Towards Accelerated Model Training via Bayesian Data Selection
Deng, Zhijie, Cui, Peng, Zhu, Jun
Mislabeled, duplicated, or biased data in real-world scenarios can lead to prolonged training and even hinder model convergence. Traditional solutions prioritizing easy or hard samples lack the flexibility to handle such a variety simultaneously. Recent work has proposed a more reasonable data selection principle by examining the data's impact on the model's generalization loss. However, its practical adoption relies on less principled approximations and additional holdout data. This work solves these problems by leveraging a lightweight Bayesian treatment and incorporating off-the-shelf zero-shot predictors built on large-scale pre-trained models. The resulting algorithm is efficient and easy to implement.

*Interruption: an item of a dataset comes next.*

-- ==== Sys2Proof/Laws/RegRan.lean ====
section
/-! SUPPORT. Per register-only instruction: with nothing in its way it completes, and only its destinations change. -/

namespace Sys2Proof.Laws
open Sys2Proof.Machine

We perform extensive empirical studies on challenging benchmarks with considerable data noise and imbalance in the online batch selection scenario, and observe superior training efficiency over competitive baselines. Notably, on the challenging Web-Vision benchmark, our method can achieve similar predictive performance with significantly fewer training iterations than leading data selection methods.